Drug release patterns play a key role in the effectiveness of drug therapy. V Different controlled release systems have been created to improve the therapeutic performance of drugs (77). Factors, like particle size, surface properties and the porous structure of nanoparticles all affect how drugs are released from nanoparticles (78–80). It's highly desirable for drugs to be released steadily from nanoparticles for medical purposes (81). Niosomes, which are composed of biodegradable and non-immunogenic components, can carry both amphiphilic and lipophilic drugs, making them appealing for drug delivery (82, 83). Niosomes are praised for their ability to offer an controlled release of drugs because of their characteristics (31). Figure 5 shows the 120 hours' release pattern of metformin from the Nio-met, and Hyalo-Nio-met NPs at 37°C and pH 7.4. Both Nio-met, and Hyalo-Nio-met NPs shows biphasic release pattern. The maximum release rates reached 42% and 47% within the first 12 hours of the experiment, followed by a subsequent decrease. This initial high release is attributed to the drug being weakly bound to the surface of the niosomal nanoparticles rather than being encapsulated inside them.
MTT is a widely used method for assessing cytotoxicity, viability, and proliferation studies in cell biology (84). This is based on the ability of mitochondrial enzymes in viable cells to reduce the MTT yellow tetrazolium salt to purple formazan crystals (85). The effect of metformin, Nio-met, and Hyalo-Nio-met NPs on PBMCs are illustrated in Fig. 6. The Hyalo-Nio-met composed of Span 60, cholesterol, metformin, and hyaluronic acid. Hyaluronic acid and cholesterol are both natural components find in human body and studies confirmed their safety to normal cells (86). As illustrated in the Fig. 6, metformin, Nio-met, and Hyalo-Nio-met NPs exhibit a negligible and insignificant proliferation effect on PBMCs at concentrations of 5 mM. As previously described, niosomal NPs can enhance treatment effectiveness by increasing the solubility and bioavailability of drugs. Additionally, the decoration of hyaluronic acid on their surface facilitates the localization of drug into the PBMCs, thereby enhancing the likelihood of cellular uptake and therapeutic impact. The highly significant result (p < 0.1 *) is observed in the Hyalo-Nio-met treated group at a 15 mM concentration. Based on these findings, 15 mM of metformin, Nio-met NPs, and Hyalo-Nio-met NPs have been selected for use in the subsequent experiments of this study.
Reactive Oxygen Species (ROS) are highly reactive molecules that can be generated in cells through both enzymatic and non-enzymatic mechanisms (87).
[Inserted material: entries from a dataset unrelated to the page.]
/-! ## fetch -/

@[simp] theorem fetch_cpu (s : State) : (fetch s).2.cpu = { s.cpu with pc := s.cpu.pc + 1 } := by simp [fetch]
@[simp] theorem fetch_ram (s : State) : (fetch s).2.ram = s.ram := by simp [fetch]
@[simp] theorem fetch_chrRam (s : State) : (fetch s).2.chrRam = s.chrRam := by simp [fetch]
@[simp] theorem fetch_mapper (s : State) : (fetch s).2.mapper = s.mapper := by simp [fetch]
@[simp] theorem fetch_fault (s : State) : (fetch s).2.fault = s.fault := by simp [fetch]
@[simp] theorem fetch_cfg (s : State) : (fetch s).2.cfg = s.cfg := by simp [fetch]
@[simp] theorem fetch_input (s : State) : (fetch s).2.input = s.input := by simp [fetch]
@[simp] theorem fetch_ppu_oam (s : State) : (fetch s).2.ppu.oam = s.ppu.oam := by simp [fetch]
@[simp] theorem fetch_ppu_nametable (s : State) : (fetch s).2.ppu.nametable = s.ppu.nametable := by simp [fetch]
@[simp] theorem fetch_ppu_palette (s : State) : (fetch s).2.ppu.palette = s.ppu.palette := by simp [fetch]
theorem fetch_cycles (s : State) : (fetch s).2.cycles = s.cycles + 1 := by simp [fetch]

/-! ## push -/

/-- A push writes the stack byte at `SP`, then decrements SP (R11, R22). -/
theorem push_eq (v : Byte) (s : State) :
    push v s = (ramSet (stackAddr s.cpu.sp) v (tick s)).setSp (s.cpu.sp - 1) := by
  rw [push, memWrite_inRam (stackAddr_inRam _)]

@[simp] theorem push_cpu (v : Byte) (s : State) : (push v s).cpu = { s.cpu with sp := s.cpu.sp - 1 } := by simp [push_eq]
@[simp] theorem push_ram (v : Byte) (s : State) :
    (push v s).ram = memSet s.ram (256 + s.cpu.sp.toNat) v := by
  have := s.cpu.sp.isLt
  have h : (256 + s.cpu.sp.toNat) % 0x800 = 256 + s.cpu.sp.toNat := Nat.mod_eq_of_lt (by omega)
  simp [push_eq, ramSet, h]
@[simp] theorem push_chrRam (v : Byte) (s : State) : (push v s).chrRam = s.chrRam := by simp [push_eq]
@[simp] theorem push_mapper (v : Byte) (s : State) : (push v s).mapper = s.mapper := by simp [push_eq]
@[simp] theorem push_fault (v : Byte) (s : State) : (push v s).fault = s.fault := by simp [push_eq]
@[simp] theorem push_cfg (v : Byte) (s : State) : (push v s).cfg = s.cfg := by simp [push_eq]
@[simp] theorem push_input (v : Byte) (s : State) : (push v s).input = s.input := by simp [push_eq]
@[simp] theorem push_ppu_oam (v : Byte) (s : State) : (push v s).ppu.oam = s.ppu.oam := by simp [push_eq]
@[simp] theorem push_ppu_nametable (v : Byte) (s : State) : (push v s).ppu.nametable = s.ppu.nametable := by simp [push_eq]
@[simp] theorem push_ppu_palette (v : Byte) (s : State) : (push v s).ppu.palette = s.ppu.palette := by simp [push_eq]
theorem push_cycles (v : Byte) (s : State) : (push v s).cycles = s.cycles + 1 := by simp [push_eq]

/-! ## pull -/

/-- A pull gives the stack byte above SP (R11, R22). -/
theorem pull_value (s : State) : (pull s).1 = memGet s.ram (256 + (s.cpu.sp + 1).toNat) := by
  have := (s.cpu.sp + 1).isLt
  have h : (256 + (s.cpu.sp + 1).toNat) % 0x800 = 256 + (s.cpu.sp + 1).toNat := Nat.mod_eq_of_lt (by omega)
  simp only [pull, memRead_inRam (stackAddr_inRam _), ramGet, setSp_ram, setSp_cpu, toNat_stackAddr, h]

/-! ## pull -/

@[simp] theorem pull_cpu (s : State) : (pull s).2.cpu = { s.cpu with sp := s.cpu.sp + 1 } := by simp [pull]
@[simp] theorem pull_ram (s : State) : (pull s).2.ram = s.ram := by simp [pull]
@[simp] theorem pull_chrRam (s : State) : (pull s).2.chrRam = s.chrRam := by simp [pull]
@[simp] theorem pull_mapper (s : State) : (pull s).2.mapper = s.mapper := by simp [pull]
@[simp] theorem pull_fault (s : State) : (pull s).2.fault = s.fault := by simp [pull]
@[simp] theorem pull_cfg (s : State) : (pull s).2.cfg = s.cfg := by simp [pull]
@[simp] theorem pull_input (s : State) : (pull s).2.input = s.input := by simp [pull]
@[simp] theorem pull_ppu_oam (s : State) : (pull s).2.ppu.oam = s.ppu.oam := by simp [pull]
@[simp] theorem pull_ppu_nametable (s : State) : (pull s).2.ppu.nametable = s.ppu.nametable := by simp [pull]
@[simp] theorem pull_ppu_palette (s : State) : (pull s).2.ppu.palette = s.ppu.palette := by simp [pull]
theorem pull_cycles (s : State) : (pull s).2.cycles = s.cycles + 1 := by simp [pull]

/-! ## pushWord, pullWord, readVector -/

@[simp] theorem pushWord_cpu (w : Word) (s : State) :
    (pushWord w s).cpu = { s.cpu with sp := s.cpu.sp - 1 - 1 } := by simp [pushWord]
@[simp] theorem pushWord_ram (w : Word) (s : State) :
    (pushWord w s).ram =
      memSet (memSet s.ram (256 + s.cpu.sp.toNat) (hiByte w)) (256 + (s.cpu.sp - 1).toNat) (loByte w) := by
  simp [pushWord]
@[simp] theorem pushWord_chrRam (w : Word) (s : State) : (pushWord w s).chrRam = s.chrRam := by simp [pushWord]
@[simp] theorem pushWord_mapper (w : Word) (s : State) : (pushWord w s).mapper = s.mapper := by simp [pushWord]
@[simp] theorem pushWord_fault (w : Word) (s : State) : (pushWord w s).fault = s.fault := by simp [pushWord]
@[simp] theorem pushWord_cfg (w : Word) (s : State) : (pushWord w s).cfg = s.cfg := by simp [pushWord]
@[simp] theorem pushWord_input (w : Word) (s : State) : (pushWord w s).input = s.input := by simp [pushWord]
@[simp] theorem pushWord_ppu_oam (w : Word) (s : State) : (pushWord w s).ppu.oam = s.ppu.oam := by simp [pushWord]
@[simp] theorem pushWord_ppu_nametable (w : Word) (s : State) : (pushWord w s).ppu.nametable = s.ppu.nametable := by simp [pushWord]
@[simp] theorem pushWord_ppu_palette (w : Word) (s : State) : (pushWord w s).ppu.palette = s.ppu.palette := by simp [pushWord]
theorem pushWord_cycles (w : Word) (s : State) : (pushWord w s).cycles = s.cycles + 2 := by simp [pushWord, push_cycles]

theorem pullWord_value (s : State) :
    (pullWord s).1 =
      mkWord (memGet s.ram (256 + (s.cpu.sp + 1 + 1).toNat)) (memGet s.ram (256 + (s.cpu.sp + 1).toNat)) := by
  simp [pullWord, pull_value]

/-! ## pullWord -/

@[simp] theorem pullWord_cpu (s : State) : (pullWord s).2.cpu = { s.cpu with sp := s.cpu.sp + 1 + 1 } := by simp [pullWord]
@[simp] theorem pullWord_ram (s : State) : (pullWord s).2.ram = s.ram := by simp [pullWord]
@[simp] theorem pullWord_chrRam (s : State) : (pullWord s).2.chrRam = s.chrRam := by simp [pullWord]
@[simp] theorem pullWord_mapper (s : State) : (pullWord s).2.mapper = s.mapper := by simp [pullWord]
@[simp] theorem pullWord_fault (s : State) : (pullWord s).2.fault = s.fault := by simp [pullWord]
@[simp] theorem pullWord_cfg (s : State) : (pullWord s).2.cfg = s.cfg := by simp [pullWord]
@[simp] theorem pullWord_input (s : State) : (pullWord s).2.input = s.input := by simp [pullWord]
@[simp] theorem pullWord_ppu_oam (s : State) : (pullWord s).2.ppu.oam = s.ppu.oam := by simp [pullWord]
@[simp] theorem pullWord_ppu_nametable (s : State) : (pullWord s).2.ppu.nametable = s.ppu.nametable := by simp [pullWord]
@[simp] theorem pullWord_ppu_palette (s : State) : (pullWord s).2.ppu.palette = s.ppu.palette := by simp [pullWord]
theorem pullWord_cycles (s : State) : (pullWord s).2.cycles = s.cycles + 2 := by simp [pullWord, pull_cycles]

/-! ## readVector -/

@[simp] theorem readVector_cpu (v : Word) (s : State) : (readVector v s).2.cpu = s.cpu := by simp [readVector]
@[simp] theorem readVector_ram (v : Word) (s : State) : (readVector v s).2.ram = s.ram := by simp [readVector]
@[simp] theorem readVector_chrRam (v : Word) (s : State) : (readVector v s).2.chrRam = s.chrRam := by simp [readVector]
@[simp] theorem readVector_mapper (v : Word) (s : State) : (readVector v s).2.mapper = s.mapper := by simp [readVector]
@[simp] theorem readVector_fault (v : Word) (s : State) : (readVector v s).2.fault = s.fault := by simp [readVector]
@[simp] theorem readVector_cfg (v : Word) (s : State) : (readVector v s).2.cfg = s.cfg := by simp [readVector]
@[simp] theorem readVector_input (v : Word) (s : State) : (readVector v s).2.input = s.input := by simp [readVector]
@[simp] theorem readVector_ppu_oam (v : Word) (s : State) : (readVector v s).2.ppu.oam = s.ppu.oam := by simp [readVector]
@[simp] theorem readVector_ppu_nametable (v : Word) (s : State) : (readVector v s).2.ppu.nametable = s.ppu.nametable := by simp [readVector]
@[simp] theorem readVector_ppu_palette (v : Word) (s : State) : (readVector v s).2.ppu.palette = s.ppu.palette := by simp [readVector]
theorem readVector_cycles (v : Word) (s : State) : (readVector v s).2.cycles = s.cycles + 2 := by simp [readVector]

/-- A vector in PRG space is the little-endian word there (R74). -/
theorem readVector_value {v : Word} (h : InRom v) (h1 : InRom (v + 1)) (s : State) :
    (readVector v s).1 = peekWord s v := by
  simp only [readVector, memRead_plain (.inr h), memRead_plain (.inr h1), peekWord,
    peek_plain_congr (.inr h1) (tick_ram s) (tick_mapper s) (tick_cfg s)]

/-! ## Interrupt entry and return -/

@[simp] theorem takeInterrupt_cpu (b : Bool) (v : Word) (s : State) :
    (takeInterrupt b v s).cpu =
      { s.cpu with
        sp := s.cpu.sp - 1 - 1 - 1
        pc := (readVector v (push (s.cpu.statusForPush b) (pushWord s.cpu.pc s))).1
        i := true } := by simp [takeInterrupt]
These molecules have the ability to interact with active substances, organic compounds, and environmental pollutants, outside the cell (88). Elevated levels of ROS can cause stress, a factor associated with aging and the onset of human illnesses (89). Oxidative stress happens when there is an imbalance, between ROS and antioxidants, leading to tissue damage and the chronicity of diseases (90). Furthermore, ROS has been linked to the progression and severity of RA, affecting joint tissue injury (91). Figure 7 illustrates the ROS level of untreated and treated PBMCs. The treatment of PBMCs with metformin in free form could successfully reduce the ROS level in these cells. The Nio-met treated group showed increased reduction compared to the free form of metformin and eventually, the highest reduction belonged to Hyalo-Nio-met treated group. These results can be interpreted by the role of niosomes in increasing drug solubility and bioavailability, as well as the role of hyaluronic acid in placing these nanoparticles in the vicinity of cells.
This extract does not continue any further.